Work request:
Scan the records beneath this line for the line holding "def State.memPoison (s" and the line holding "poisonOf h.rows ((List.range", then transcribe exactly those two and all lines between.

Given information:
☆ ☆ ☆ ☆ ☆

-- ==== Sys2Proof/Machine/Contexts.lean ====
section
/-! DEFINITION. Contexts created and destroyed (R350 to R358), and RESOLVE (R458, R467). -/

namespace Sys2Proof.Machine

/-! ### The context record (R351, R352) -/

/-- The fields the host writes, of a record for a virtual device at an address. -/
def recOfBytes (base v : Nat) (d : List Byte) : CtxRec :=
  let n (a k : Nat) : Nat := numAt d a k
  { base := base, vdev := v, frozen := false, ptroot := n 8 8, spillbase := n 16 8, spillmax := n 24 4,
    spill := min 64 (n 24 4), frtbase := n 32 8, frtmax := n 40 2, dumpbase := n 48 8, dumpsize := n 56 8,
    descbase := n 64 8, descn := n 72 4, arenabase := n 80 8, arenasize := n 88 8, attarbase := n 96 8,
    attarsize := n 104 8, trapbase := n 112 8, trapn := n 120 4, plogbase := n 128 8, plogsize := n 136 8,
    parkbase := n 144 8, parksize := n 152 8, rptbase := n 160 8, tracebase := n 168 8, tracesize := n 176 8,
    imageva := n 184 8, imagesize := n 192 8, sliceper := n 216 8, sliceoff := n 224 8,
    capmax := BitVec.ofNat 8 (n 232 1), orphanEn := n 235 1 % 2 == 1,
    region := (List.range 2048).filter (n 448 256).testBit, pbase := n 704 2, pcount := n 706 2 }

/-- Base and size of each area (R351, R352). -/
def CtxRec.areas (r : CtxRec) : List (Nat × Nat) :=
  [(r.ptroot, 2 ^ 23), (r.spillbase, r.spillmax * 2 ^ 20), (r.frtbase, 64 + 32 * r.frtmax), (r.dumpbase, r.dumpsize),
   (r.descbase, 64 * r.descn), (r.arenabase, r.arenasize), (r.attarbase, r.attarsize), (r.trapbase, 4352 * r.trapn),
   (r.plogbase, r.plogsize), (r.parkbase, r.parksize), (r.rptbase, 4096), (r.tracebase, r.tracesize)]

/-- Reserved bytes and bits, alignments and sizes. -/
def CtxRec.formOk (r : CtxRec) (d : List Byte) : Bool :=
  [(4, 4), (46, 2), (76, 4), (124, 4), (237, 3), (317, 3), (708, 3388)].all (fun p => numAt d p.1 p.2 == 0) &&
    r.ptroot % 2 ^ 23 == 0 && r.spillbase % 2 ^ 24 == 0 && r.spillmax % 16 == 0 && decide (r.spillmax ≤ 8192) &&
    r.frtbase % 4096 == 0 && decide (17 ≤ r.frtmax) && decide (r.frtmax ≤ 4096) && r.dumpbase % 4096 == 0 &&
    r.dumpsize % 64 == 0 && decide (64 ≤ r.dumpsize) && r.descbase % 4096 == 0 && decide (r.descn ≤ 65536) &&
    r.arenabase % 32768 == 0 && r.arenasize % 32768 == 0 && r.attarbase % 4096 == 0 && r.trapbase % 4096 == 0 &&
    decide (16 ≤ r.trapn) && r.plogbase % 4096 == 0 && r.parkbase % 4096 == 0 && r.rptbase % 4096 == 0 &&
    r.tracebase % 4096 == 0 && r.imageva % 65536 == 0 && (r.sliceper == 0 || decide (r.sliceoff < r.sliceper)) &&
    decide (r.capmax.toNat < 16) && decide (numAt d 235 1 < 2) && decide (r.pbase < 2048) && decide (r.pcount < 4096)

/-- Two ranges share a byte. -/
def overlap (p q : Nat × Nat) : Bool :=
  decide (0 < p.2) && decide (0 < q.2) && decide (p.1 < q.1 + q.2) && decide (q.1 < p.1 + p.2)
def anyOverlap : List (Nat × Nat) → Bool
  | [] => false
  | p :: t => t.any (overlap p) || anyOverlap t

/-- Cells that regions of a virtual device hold. -/
def State.cellsHeld (s : State) (v : Nat) : List Nat :=
  (s.ctxs.filter fun p => p.2.cr.vdev == v).foldl (fun l p => p.2.cr.region.foldl (fun m c => insertNat c m) l) []

/-- A cell that the region may not take (R352). -/
def State.cellTaken (s : State) (r : CtxRec) (c : Nat) : Bool :=
  let k := s.cell c
  decide (8 ≤ k.parts.length) || (!k.parts.isEmpty && k.vdev != some r.vdev) ||
    k.parts.any fun p => decide (p.base < r.pbase + r.pcount) && decide (r.pbase < p.base + p.count)

/-- What R352 makes of a record: accepted, a status, or an area outside the virtual device's granules. -/
inductive RecCheck where
  | ok
  | refuse (status : BitVec 8)
  | outside
  deriving DecidableEq, Repr

/-- Does an area of local memory lie, even in part, in a granule the virtual device does not own (R352)? -/
def State.strays (s : State) (v pa n : Nat) : Bool :=
  s.isLocal pa && populated pa && decide (0 < n) &&
    (List.range ((pa % 2 ^ 30 + n - 1) / 2 ^ 30 + 1)).any fun k =>
      let g := pa % 2 ^ 39 + k * 2 ^ 30
      decide (g < 0x6000000000) && s.ownerOf (pa + k * 2 ^ 30) != some v

/-- The checks of R352: an area in another's granule freezes its sender whatever else is wrong with the record. -/
def State.checkRec (s : State) (r : CtxRec) (v : Vdev) (d : List Byte) : RecCheck :=
  let bad (p : Nat × Nat) : Bool := !s.isLocal p.1 || decide (0x6000000000 < p.1 % 2 ^ 39 + p.2) || !populated p.1
  if r.areas.any fun p => s.strays r.vdev p.1 p.2 then .outside
  else
    if !r.formOk d || r.areas.any bad then .refuse 1
    else
      if anyOverlap ((r.base, 4096) :: r.areas) then .refuse 1
      else if r.capmax &&& ~~~v.capceil != 0 || r.region.isEmpty || r.pcount == 0 || decide (2048 < r.pbase + r.pcount) then
        .refuse 1
      else if v.qcell < (r.region.foldl (fun m c => insertNat c m) (s.cellsHeld r.vdev)).length then .refuse 3
      else if r.region.any (s.cellTaken r) then .refuse 1
      else if v.qctx ≤ (s.ctxs.filter fun p => p.2.cr.vdev == r.vdev).length then .refuse 3
      else .ok

/-! ### CTX_CREATE (R350, R353) -/

/-- Bytes of an area written as zero; whole lines lose their poison. -/
def State.wipe (s : State) (a n : Nat) : State :=
  let lo := memKey a
  let s1 := s.zeroMem a n
  { s1 with poison := s1.poison.filter fun k => !(decide (lo ≤ k) && decide (k + 256 ≤ lo + n)) }

/-- The areas as R353 writes them. -/
def State.writeAreas (s : State) (r : CtxRec) : State :=
  let s1 := [(r.trapbase, 4352 * r.trapn), (r.parkbase, r.parksize), (r.plogbase, r.plogsize), (r.tracebase, r.tracesize),
    (r.dumpbase, r.dumpsize), (r.arenabase, r.arenasize), (r.descbase, 64 * r.descn), (r.rptbase, 4096),
    (r.frtbase, 64 + 32 * r.frtmax)].foldl (fun st p => st.wipe p.1 p.2) s
  let s2 := if r.parksize < 64 then s1 else s1.writeMem (r.parkbase + 4) (leBytes 4 ((r.parksize - 64) / 64))
  if r.tracesize < 64 then s2 else s2.writeMem (r.tracebase + 24) (leBytes 4 ((r.tracesize - 64) / 32))

/-- The largest RESV up to 4 for which the pool of R353 meets R100. -/
def fitResv (nframes : Nat) : Nat := min 4 ((nframes - 17) / 15)

/-- A context just created. -/
def Ctx.fresh (r : CtxRec) : Ctx :=
  let n := min 256 r.frtmax
  { cr := r,
    par := { seed := 0, watchdog := 1000000, caps := 0, fpen := 0, homeflags := 0, purged := 0, imageid := 0, attest := 0,
             nmeas := 0, unsigned := false, trapvec := [] },
    pool := Pool.fresh n 15 (fitResv n), frames := [], active := false, cgen := 0, mask0 := 0, mask1 := 0, wrote := [],
    purgeWindow := false, planeOps := [], frameWaits := [], gangWaits := [], aside := 0, sweeps := [], launches := [],
    running := none, traps := [], ways := [], parked := [], blocks := [], watch := [], fbreaks := [], wdog := 0,
    wdogStage := false, wdogSpilled := false, dry := .none, dryReason := 0, dryCmds := [], image := [],
    dirBlocks := [], inBlocks := [], inbox := [], tstop := 0, sliceNo := 0, seqno := 0, scheduled := true, sillage := 0,
    anchored := 0, walks := [], fired := 0, lost := false }

/-- The context's partition on one cell: both planes zero, active-plane bit and cgen 0 (R147). A cell that passes to the
virtual device is scrubbed first (R357). -/
def Cell.grant (c : Cell) (asid : Nat) (r : CtxRec) : Cell :=
  let c := if c.parts.isEmpty && c.vdev != some r.vdev then { Cell.scrubbed with vdev := some r.vdev } else c
  let mine (k : Nat) : Bool := decide (r.pbase ≤ k % 2048) && decide (k % 2048 < r.pbase + r.pcount)
  { c with
    parts := c.parts ++ [{ asid := asid, base := r.pbase, count := r.pcount, active := false, cgen := 0 }]
    ops := c.ops.filter fun p => !mine p.1
    breaks := c.breaks.filter fun k => !mine k
    fired := c.fired.filter fun p => p.1 != asid }

/-- At a context's creation every word of its virtual device's memory is empty, but for words to which a context that lives
has given their state (R293, log entry 70). -/
def State.emptyWords (s : State) (asid v : Nat) : State :=
  let kept (k : Nat) : Bool :=
    s.ownerOf k != some v || ((look k s.w1by).any fun a => a != asid && (s.ctx a).any fun x => x.cr.vdev == v)
  { s with w1 := s.w1.filter fun p => kept p.1, w1by := s.w1by.filter fun p => kept p.1 }

/-- The context with an ASID comes into being. -/
def State.makeCtx (s : State) (asid : Nat) (r : CtxRec) : State :=
  let x := Ctx.fresh r
  -- its homes count its arrivals from 0, whoever had the ASID before (R6, R322)
  let s0 : State := { s.emptyWords asid r.vdev with homeSeq := s.homeSeq.filter fun p => p.1 / 1024 != asid }
  let s1 := (s0.writeAreas r).setCtx asid { x with sliceNo := r.boundaries s.ns }
  let s2 := r.region.foldl (fun st c => st.modCell c fun k => k.grant asid r) s1
  let s3 := (s2.layoutSpill asid r.spill).modPool asid id
  let s4 : State := { s3 with dev := { s3.dev with devnumFixed := true } }
  s4.publishRecord asid

/-- CTX_CREATE. -/
def execCtxCreate (c : Cmd) (s : State) : Host.Outcome State Fault Refusal :=
  .next (s.anyCommand 0x10 c fun s =>
    let a := c.arg0.toNat
    match (fnVdev c.fn).bind fun v => (look v s.vdevs).map fun d => (v, d) with
    | none => s.complete c 0x10 1 0
    | some (v, d) =>
      if a % 4096 ≠ 0 ∨ s.isLocal a = false ∨ populated a = false then s.complete c 0x10 1 0
      else if !s.owns v a 4096 then s.freezeSender c 0x10 v 5 none
      else
        let b := s.readMem a 4096
        let r := recOfBytes a v b
        match s.checkRec r d b with
        | .refuse st => s.complete c 0x10 st 0
        | .outside => s.freezeSender c 0x10 v 5 none
        | .ok =>
          match firstFree (s.ctxs.map Prod.fst) 0 1024 with
          | none => s.complete c 0x10 3 0
          | some asid => (s.makeCtx asid r).complete c 0x10 0 (BitVec.ofNat 64 asid))

/-- CTX_DESTROY: refused while a frame is not FREE; a context that lost cell state can only be destroyed (R355, R472). -/
def execCtxDestroy (c : Cmd) (s : State) : Host.Outcome State Fault Refusal :=
  .next (s.ctxCommand 0x11 c fun a x s =>
    if !x.lost && x.frames.any fun q => q.2.st != .free then s.complete c 0x11 2 0
    else (s.destroyCtx a).complete (if c.casid.toNat = a then { c with cdest := none } else c) 0x11 0 0)

/-! ### RESOLVE (R385, R387, R467) -/

/-- One half of a substitute block. -/
inductive Half where
  | absent
  | scalar (v : Word64) (poison eos : Bool)
  /-- a tile at an address -/
  | tile (h : Handle) (pa : Nat)
  /-- a tile whose handle breaks R48 -/
  | badTile
  deriving DecidableEq, Repr

/-- A half; none when it is malformed. -/
def parseHalf (b : List Byte) : Option Half :=
  let ctl := numAt b 16 1
  if 16 ≤ ctl ∨ numAt b 17 15 ≠ 0 then none
  else if !ctl.testBit 0 then some .absent
  else if !ctl.testBit 1 then
    (if numAt b 8 8 = 0 then some (.scalar (BitVec.ofNat 64 (numAt b 0 8)) (ctl.testBit 2) (ctl.testBit 3)) else none)
  else
    match Handle.ofWord (BitVec.ofNat 64 (numAt b 8 8)) with
    | some h =>
      if h.fmt != .handle && Enc.shapeOk h.fmt h.rows h.cols && decide (h.valid ≤ h.rows) then
        some (.tile { h with line := 0, poison := h.poison &&& poisonAll h.rows } (numAt b 0 8))
      else some .badTile
    | none => some .badTile

/-- Groups of a tile's rows that take a byte from a poisoned line. -/
def State.memPoison (s : State) (pa : Nat) (h : Handle) : BitVec 8 :=
  let rb := h.bytes / h.rows
  poisonOf h.rows ((List.range h.rows).filter fun k =>
    (List.range ((rb + 255) / 256 + 1)).any fun j => decide (0 < rb) && s.poisoned (min (pa + k * rb + 256 * j) (pa + k * rb + rb - 1)))

/-- The value of a half, with a tile's bytes as memory holds them. A half in a poisoned line is poisoned. -/
def State.halfVal (s : State) (blk : Bool) : Half → Option Val
  | .absent => none
  | .scalar v p e => some (.scalar v (p || blk) e)
  | .tile h pa =>
    some (.tile { h with poison := h.poison ||| s.memPoison pa h ||| (if blk then poisonAll h.rows else 0) }
      (s.readMem pa h.bytes))
  | .badTile => some (.tile { (default : Handle) with rows := 1, cols := 1 } [])

/-- The block's outcome: its halves, or what the command completes with. -/
inductive Block where
  | ok (d0 d1 : Half)
  | malformed
  | outside
  deriving DecidableEq, Repr

def State.readBlock (s : State) (x : Ctx) (pa : Nat) : Block :=
  if !s.owns x.cr.vdev pa 64 then .outside
  else
    match parseHalf (s.readMem pa 32), parseHalf (s.readMem (pa + 32) 32) with
    | some d0, some d1 =>
      let out : Half → Bool
        | .tile h a => !s.owns x.cr.vdev a h.bytes
        | _ => false
      if out d0 || out d1 then .outside else .ok d0 d1
    | _, _ => .malformed

/-- A substitute tile takes a run of lines on the trapping cell (R83, R467); none when there is no run, or a space claim
stands, to which every free line goes (R87). -/
def State.seat (s : State) (cell : Nat) : Option Val → Option (Option Val × State)
  | some (.tile h d) =>
    (if (s.cell cell).claim.isSome then none else (s.cell cell).freeRun h.lines).map fun l =>
      (some (.tile { h with line := l } d),
       s.modCell cell fun c => { c with tiles := c.tiles ++ [{ line := l, lines := h.lines, data := d }] })
  | v => some (v, s)

/-- Form of ARG1 bits [17:16]. -/
def formOf (n : Nat) : Option Form :=
  if n = 0 then some .redo else if n = 1 then some .subst else if n = 2 then some .skip else none

/-- Fields of ARG1; none when it is malformed. -/
def resolveArg (x : Ctx) (w : Word64) : Option (Nat × Form × Bool × Flags) :=
  match formOf (w.extractLsb' 16 2).toNat with
  | none => none
  | some f =>
    let i := (w.extractLsb' 0 16).toNat
    let nw := w.getLsbD 18
    let fl := w.extractLsb' 24 6
    if w.extractLsb' 30 34 != 0 || w.extractLsb' 19 5 != 0 || (nw && f != .redo) || (fl != 0 && f != .subst) ||
      decide (x.cr.trapn ≤ i) then none
    else some (i, f, nw, fl)

/-- The record is open and names a frame that still stands, delivered or escalated (R387). -/
def State.openRec (s : State) (a : Nat) (x : Ctx) (i : Nat) : Option TrapRec :=
  (x.record i).filter fun r => r.st != .resolved && s.recLive a r

/-- The resolution itself: a status 1, 2 or 3 becomes STATUS 2 with that VALUE. A tile that finds no run leaves the
command at the head of its ring. -/
def State.doResolve (s : State) (c : Cmd) (a : Nat) (r : TrapRec) (q : Resolve) (bad : Bool) : State :=
  match s.resolveStatus a r q with
  | 0 =>
    if bad then s.complete c 0x15 2 3
    else
      match (s.seat r.cell q.sub0).bind fun (v0, s1) => (s1.seat r.cell q.sub1).map fun (v1, s2) => (v0, v1, s2) with
      | none => s
      | some (v0, v1, s2) =>
        (((s2.resolve a r { q with sub0 := v0, sub1 := v1 }).2).gcTiles r.cell).complete c 0x15 0 0
  | n => s.complete c 0x15 2 (BitVec.ofNat 64 (if bad ∧ n ≠ 2 then 3 else n))

/-- RESOLVE. -/
def execResolve (c : Cmd) (s : State) : Host.Outcome State Fault Refusal :=
  .next (s.ctxCommand 0x15 c fun a x s =>
    match resolveArg x c.arg1 with
    | none => s.complete c 0x15 1 0
    | some (i, form, nw, fl) =>
      let blk : Block := if form = .subst then s.readBlock x c.arg2.toNat else .ok .absent .absent
      match blk with
      | .malformed => s.complete c 0x15 1 0
      | .outside => s.freezeSender c 0x15 x.cr.vdev 5 (some a)
      | .ok d0 d1 =>
        match s.openRec a x i with
        | none => s.complete c 0x15 2 1
        | some r =>
          let p : Bool := decide (form = .subst) && s.poisoned c.arg2.toNat
          s.doResolve c a r
            { form := form, sub0 := s.halfVal p d0, sub1 := s.halfVal p d1, flags := fl, nowatch := nw, home := r.cell }
            (d0 == .badTile || d1 == .badTile))

end Sys2Proof.Machine
end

☆ ☆ ☆ ☆ ☆

Task result:
def State.memPoison (s : State) (pa : Nat) (h : Handle) : BitVec 8 :=
  let rb := h.bytes / h.rows
  poisonOf h.rows ((List.range h.rows).filter fun k =>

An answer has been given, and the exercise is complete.